Commercial partner revenue accounted for 66% of the overall revenue across the 15 clubs, with broadcast and matchday revenue by comparison each accounting for 17%.
Speaking on the results, Deloitte Sports Business Group lead partner Tim Bridge stated: “The 35% growth in revenues across the 2023/24 season is an impressive reflection of the growth of women’s football across some of its leading markets. Investors and leaders are now looking beyond just revenues and increasing their focus towards the sustainability and growth of clubs.
“Commercial partners and broadcasters are now recognizing the growing profile of the women’s game and increasing their investment, in turn attracting greater and more diverse audiences in new addressable markets.
“The expansion of the UEFA Women’s Champions League and the FIFA Club World Cup demonstrates the demand for more games and competition. Pairing this with developing existing competitions, the introduction of new governance, and further investment can supercharge the participation in, professionalization, and popularity of the women's game for the long-term.”
Deloitte Sports Business Group knowledge and insight lead Jennifer Haskel added: “It is clear that the women’s game is growing rapidly across metrics including and beyond revenue.
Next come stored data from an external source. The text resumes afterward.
-- ==== Sys2Proof/Machine/Cfg.lean ====
section
/-! DEFINITION. The configuration controller (R45 to R74, R79 to R84): intake, sections, blocks, image commands, release, failure and
the chain. -/

namespace Sys2Proof.Machine

/-! ## Sections (R45) -/

/-- `n` bytes at offset `o` of a header, as a little-endian number. -/
def hdrNum (h : List Byte) (o n : Nat) : Nat := ofBytesLE ((h.drop o).take n)

def hdrBlocks (h : List Byte) : Nat := hdrNum h 0x00C 4
def hdrPartial (h : List Byte) : Bool := hdrNum h 0x006 2 / 2 % 2 = 1
def hdrEnc (h : List Byte) : Bool := hdrNum h 0x006 2 % 2 = 1
def hdrSlot (h : List Byte) : Nat := hdrNum h 0x010 4 % 4
def hdrKeySrc (h : List Byte) : Nat := hdrNum h 0x010 4 / 16 % 8
/-- The polder of a partial image. -/
def hdrTarget (h : List Byte) : Nat := hdrNum h 0x0C0 4

def hdrMagic (h : List Byte) : Bool := hdrNum h 0 4 = 0x4B58494D

/-- The length of the blocks, 0 when BLOCKS is out of range. -/
def hdrLength (h : List Byte) : Nat := if 1 ≤ hdrBlocks h ∧ hdrBlocks h ≤ 5632 then 65536 * hdrBlocks h else 0

/-- R45: every field is as its Meaning says; `rev` is SYS_ID[7:0]. The first section of a chain image has DEVIDX = 0 (R64). -/
def hdrFields (rev : Nat) (h : List Byte) : Bool :=
  let slot := hdrNum h 0x010 4
  hdrMagic h && decide (hdrNum h 0x004 2 = 3) && decide (hdrNum h 0x006 2 < 4) && decide (hdrNum h 0x008 2 = 0x1024)
    && decide (hdrNum h 0x00A 1 ≤ rev) && decide (hdrNum h 0x00B 1 = 0) && decide (hdrLength h ≠ 0)
    && decide (slot = hdrSlot h + 16 * hdrKeySrc h) && decide (hdrKeySrc h ≤ 3) && (hdrEnc h == decide (hdrKeySrc h ≠ 0))
    && decide (hdrNum h 0x014 4 = 0) && decide (hdrNum h 0x01C 4 = 0) && decide (hdrNum h 0x028 8 = 0)
    && decide (hdrNum h (if hdrPartial h then 0x0D0 else 0x0C0) (if hdrPartial h then 176 else 192) = 0)
    && decide (hdrNum h 0x1E0 32 = 0)

/-- R57: the key that KEYSRC selects. -/
def State.imageKey (s : State) (src : Nat) : List Byte :=
  match src with
  | 1 => s.fuses.fk0
  | 2 => s.fuses.fk1
  | _ => s.rtc.key

def blankKey (k : List Byte) : Bool := k.all (· == 0)

/-- PFRAMES of a declared rectangle (R79). -/
def geomFrames (g : Word) : Nat := (bitsOf g 6 4 + 1 - bitsOf g 2 0) * (bitsOf g 15 12 + 1 - bitsOf g 11 8) * 2752

/-- R79: the checks of PART_HDR, in the order of their table. -/
def State.partCode (s : State) (h : List Byte) : Option Nat :=
  let p := hdrTarget h
  if 32 ≤ p ∨ s.bit (oPgeom p) 31 = false then some 0x031
  else
    let g := s.reg (oPgeom p) &&& 0xFF77
    if hdrNum h 0x0C4 4 ≠ g.toNat ∨ hdrNum h 0x0C8 4 ≠ (s.reg (oPgeom p + 4)).toNat ∨ hdrNum h 0x0CC 4 ≠ geomFrames g then some 0x031
    else if ¬[2, 5, 6].contains (s.pstate p) = true then some 0x032
    else none

/-- R431: the code of the first check of a header that fails. -/
def State.hdrCode (s : State) (h : List Byte) : Option Nat :=
  let slot := hdrSlot h
  if !hdrFields (s.fld 0 7 0) h ∨ (hdrPartial h = true ∧ s.cfg.done = false) then some 0x020
  else if s.fuses.keyHash.getD slot 0 = 0 ∨ s.fuses.revoked.testBit slot = true then some 0x022
  else if sha384 ((h.drop 0x060).take 96) ≠ s.fuses.keyHash.getD slot 0 then some 0x022
  else if ecdsaVerify ((h.drop 0x060).take 96) ((h.drop 0x180).take 96) (sha384 (h.take 0x180)) = false then some 0x021
  else if hdrNum h 0x018 4 < s.fuses.imgCount then some 0x025
  else if s.fuses.encReq = true ∧ hdrEnc h = false then some 0x022
  else if hdrEnc h = true ∧ blankKey (s.imageKey (hdrKeySrc h)) = true then some 0x022
  else if hdrPartial h then s.partCode h
  else none

/-! ## Failure (R58, R72, R82) -/

/-- R58: codes 0x021 to 0x025 count. -/
def State.cfgAfail (s : State) (code : Nat) : State := if 0x021 ≤ code ∧ code ≤ 0x025 then s.count oCfgStat 11 4 1 else s

/-- R58: the lockout is reached. -/
def State.cfgLockDue (s : State) : Bool := 16 ≤ s.fld oCfgStat 11 4

/-- R58: LOCKED is entered. -/
def State.cfgLocked (s : State) : State :=
  let s1 := (s.setCfgState 6).cfgLog 0x02C 0 0
  { s1 with cfg := { s1.cfg with err := true } }

/-- The code and the failing position of a failure in the registers and in its record (R74), with the interrupt. -/
def State.cfgNote (s : State) (code kind value : Nat) : State :=
  (((s.cfgAfail code).cfgLog code kind value).setFld oCfgStat 23 12 code).cfgIrq

/-- The section in progress is given up: nothing of it is left in the controller. -/
def CfgSt.clearLoad (c : CfgSt) : CfgSt :=
  { c with hdr := none, blk := 0, digest := 0, words := [], pos := 0, far := none, ended := false, anyFrame := false, dike := false,
           written := [], decls := [], key := none }

/-- R67: a load that came over the chain reports its end upstream. -/
def State.cfgReport (s : State) (code : Nat) : State :=
  if s.bootMode = 2 ∧ s.cfg.src = 1 then s.emit (.chainStatus code 1) else s

/-- R72: a full load fails. -/
def State.fullFail (s : State) (code kind value : Nat) : State :=
  let s1 := (s.cfgNote code kind value).setCfgState 4
  let n := s1.cfg.buf.length
  { s1 with cfg := { s1.cfg.clearLoad with err := true, buf := [], writers := [] } }.cfgDiscard n

/-- R82 step 5: the rest of the section has been discarded and the polder is not being wiped. -/
def State.partialOver (s : State) (p : Nat) : State :=
  if s.cfg.ending = true ∧ s.cfg.drop = 0 ∧ ¬(p < 32 ∧ s.pstate p = 7) then
    let code := s.fld oCfgStat 23 12
    let s1 := ({ s with cfg := { s.cfg.clearLoad with ending := false } }).cfgReport code
    if s1.cfgLockDue then s1.cfgLocked else s1.setCfgState 3
  else s

/-- The bytes at the head of the buffer that are to be discarded. -/
def State.cfgDrop (s : State) : State :=
  let n := min s.cfg.drop s.cfg.buf.length
  let new := decide (s.cfg.drop ≠ 0)
  let s1 := { s with cfg := { s.cfg with
    buf := s.cfg.buf.drop n, drop := s.cfg.drop - n,
    us := if new then 0 else s.cfg.us, starved := if new then 0 else s.cfg.starved } }.cfgDiscard n
  match s1.cfg.hdr with
  | some h => s1.partialOver (hdrTarget h)
  | none => s1.partialOver 32

/-- R82: a partial load fails; `h` is its header, empty where it has not come whole: then the bytes that have come are what is discarded. -/
def State.partFail (s : State) (h : List Byte) (code kind value : Nat) : State :=
  let p := hdrTarget h
  let known := decide (h ≠ []) && decide (p < 32) && s.bit (oPgeom p) 31
  let s1 := (((s.cfgNote code kind value).emit .cfgErrPulse).setCfgState 1).setFld oCfgStat 28 28 s.cfg.src
  let s2 := if known then (s1.setFld (oPldStat p) 27 16 code).setBit (oPldStat p) 7 true else s1
  let s3 := if known = true ∧ s.cfg.dike = true ∧ [3, 4, 5].contains (s.pstate p) = true then
      ((s2.unstart p).setPstate p 7).sealBorder p else s2
  let left := if h = [] then s.cfg.buf.length else hdrLength h - 65536 * s.cfg.blk
  let t := p / 8 % 4
  { s3 with cfg := { s3.cfg.clearLoad with
    hdr := some h, ending := true, drop := left, writers := if s.cfg.dike then SMap.drop s3.cfg.writers t else s3.cfg.writers } }.cfgDrop

/-- The load in progress fails. -/
def State.cfgFail (s : State) (code kind value : Nat) : State :=
  match s.cfg.hdr with
  | some h => if hdrPartial h then s.partFail h code kind value else s.fullFail code kind value
  | none => if s.cfg.done then s.partFail [] code kind value else s.fullFail code kind value

/-- R62: a full header while CFG_DONE is high. -/
def State.fullRefused (s : State) (h : List Byte) : State :=
  let s1 := (((s.emit .cfgErrPulse).setFld oCfgStat 23 12 0x02F).cfgLog 0x02F 0 0)
  let s2 := { s1 with cfg := { s1.cfg with drop := hdrLength h } }
  if s.bootMode = 0 then s2.cfgDrop
  else ({ s2 with cfg := { s2.cfg with chain := { s2.cfg.chain with stopped := true } } }.cfgLog 0x02A 0 0).cfgDrop

/-! ## Intake (R59 to R63) -/

/-- Intake is refused: a reserved strap, LOCKED, or from a failure until CLEAR. -/
def State.cfgRefusing (s : State) : Bool := s.bit 0x390 31 || [4, 5, 6].contains s.cfgState

/-- No section is in progress, nor a byte of one. -/
def State.cfgIdle (s : State) : Bool :=
  s.cfg.buf = [] && s.cfg.hdr.isNone && s.cfg.drop = 0 && s.cfg.chain.fwdLeft = 0

/-- A load begins: its registers start anew. -/
def State.cfgBegin (s : State) (src : Nat) : State :=
  ((((s.setCfgState 1).setFld oCfgStat 28 28 src).setFld oCfgStat 27 27 0).setReg (oCfg + 0x10) 0).setReg (oCfg + 0x14) 0

/-- R59: in a follower the window gives partial images alone, for the device itself; anything else in front is to be dropped. -/
def State.windowFilter (s : State) : State :=
  let c := s.cfg
  if s.bootMode ≠ 2 ∨ c.src ≠ 0 ∨ s.cfgState ≠ 3 ∨ c.hdr.isSome = true ∨ c.drop ≠ 0 ∨ c.buf.length < 4 then s
  else if hdrMagic c.buf = false then ({ s with cfg := { c with drop := c.buf.length } }).cfgDrop
  else if c.buf.length < 16 ∨ (hdrPartial c.buf = true ∧ hdrNum c.buf 0x00B 1 = 0) then s
  else ({ s with cfg := { c with drop := 512 + hdrLength c.buf } }).cfgDrop

/-- R80, R82: a partial load begins: STATE reads LOADING and PARTIAL 1 from the bytes that tell the section's TYPE and DEVIDX on. -/
def State.partBegin (s : State) : State :=
  let c := s.cfg
  if s.cfgState = 3 ∧ c.hdr.isNone = true ∧ c.drop = 0 ∧ c.chain.fwdLeft = 0 ∧ 12 ≤ c.buf.length
      ∧ hdrMagic c.buf = true ∧ hdrPartial c.buf = true ∧ hdrNum c.buf 0x00B 1 = 0 then
    ((s.setCfgState 1).setFld oCfgStat 28 28 c.src).setFld oCfgStat 27 27 1
  else s

/-- Where word `n` of the command stream lies in the section. -/
def streamPos (n : Nat) : Nat := 512 + 65536 * (n / 16368) + 4 * (n % 16368)

/-- Every block has been taken and nothing but NOPs is left: none while blocks are missing; else the first other command. -/
def State.restNops (s : State) (h : List Byte) : Option (Option Nat) :=
  if s.cfg.blk < hdrBlocks h then none
  else some ((s.cfg.words.findIdx? (fun w => w != 0)).map (fun i => streamPos (s.cfg.pos + i)))

/-- R70 steps 1 to 3: after END, with every frame writer empty, the working key is erased and STATE reads RELEASING. -/
def State.releaseBegin (s : State) : State :=
  match s.cfg.hdr with
  | none => s
  | some h =>
    if hdrPartial h = true ∨ s.cfgState ≠ 1 ∨ s.cfg.ended = false ∨ s.cfg.writers ≠ [] then s
    else match s.restNops h with
      | none => s
      | some (some pos) => s.cfgFail 0x026 2 pos
      | some none => { s with cfg := { s.cfg with key := none } }.setCfgState 2

/-- The buffer is looked at after bytes have come or a section has ended. -/
def State.cfgStep (s : State) : State :=
  let s1 := s.cfgDrop
  let s2 := if s1.cfgState = 0 ∧ s1.cfg.buf ≠ [] then s1.cfgBegin s1.cfg.src else s1
  let s3 := (s2.chainPump 256).windowFilter.partBegin.releaseBegin
  if s3.cfgState = 1 ∧ s3.cfg.done = false ∧ s3.cfg.hdr.isNone = true ∧ 4 ≤ s3.cfg.buf.length ∧ hdrMagic s3.cfg.buf = false then
    s3.fullFail 0x020 0 0
  else s3

/-- R60: window data that has waited moves into the buffer as space frees; where intake is refused it is discarded. -/
def State.cfgPull (s : State) : State :=
  let c := s.cfg
  if c.wait = [] then s
  else if s.cfgRefusing then { s with cfg := { c with wait := [] } }.cfgDiscard c.wait.length
  else if s.cfgIdle = false ∧ c.src ≠ 0 then s
  else
    let n := min (262144 - c.buf.length) c.wait.length
    let fresh := s.cfgIdle
    { s with cfg := { c with
      buf := c.buf ++ c.wait.take n, wait := c.wait.drop n, src := 0,
      us := if fresh then 0 else c.us, starved := if fresh then 0 else c.starved } }

/-- Steps and moves in turn, as long as data that waits gets on. -/
def State.cfgTurns : Nat → State → State
  | 0, s => s
  | n + 1, s =>
    let s1 := s.cfgStep
    let s2 := s1.cfgPull
    if s2.cfg.wait.length < s1.cfg.wait.length then State.cfgTurns n s2 else s1

def State.cfgFlow (s : State) : State := State.cfgTurns (s.cfg.wait.length + 1) s

/-- Bytes arrive from the window. What the buffer has no room for waits (R60), as does what comes during a section of the chain port. -/
def State.windowIntake (s : State) (bytes : List Byte) : State :=
  if s.cfgRefusing = true ∨ (s.bootMode = 2 ∧ s.cfg.done = false) then s.cfgDiscard bytes.length
  else ({ s with cfg := { s.cfg with wait := s.cfg.wait ++ bytes } }).cfgPull.cfgFlow

/-- Bytes arrive from the chain port; none where the buffer cannot take them now: the packet is not acknowledged. -/
def State.chainIntake (s : State) (bytes : List Byte) : Option State :=
  if s.cfgRefusing then some (s.cfgDiscard bytes.length)
  else if (s.cfgIdle = false ∧ s.cfg.src ≠ 1) ∨ 262144 < s.cfg.buf.length + bytes.length then none
  else
    let fresh := s.cfgIdle
    let c := s.cfg
    some { s with cfg := { c with
      buf := c.buf ++ bytes, src := 1, us := if fresh then 0 else c.us, starved := if fresh then 0 else c.starved } }.cfgFlow

/-- R59: a write to the configuration window. -/
def State.windowData (s : State) (data : List (BitVec 4 × Word)) : State :=
  if s.sys.hubOn = false then s
  else if data.any (fun d => d.1 ≠ 0xF) then
    s.cfgDiscard ((data.map (fun d => ((List.range 4).filter (fun i => d.1.getLsbD i)).length)).sum)
  else s.windowIntake (data.flatMap (fun d => bytesLE 4 d.2.toNat))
While women’s clubs have traditionally been compared to, or expected to mirror, the structure and business of men’s clubs, we are seeing a fundamental shift in the recognition of opportunity that stems from embracing key differences.
“By doing so, the industry has an opportunity to set the future direction of the game, for its players and fans, but also to drive revenues and better the sport itself.”
Where previous years did not, these figures account for “group income”, which in effect is money attributed to the women’s team that has come from club-wide income, such as club-wide sponsorship agreements and funding dispensed to the women’s side from the men’s side.
Furthermore, the list only takes into account a few countries, namely; England, France, Germany, Italy, Spain, Portugal, Norway, Brazil, and Japan.
Crucially this omits the US, a women’s soccer powerhouse, where revenue statistics were not made available to Deloitte, with Australia and Sweden among other major countries left out.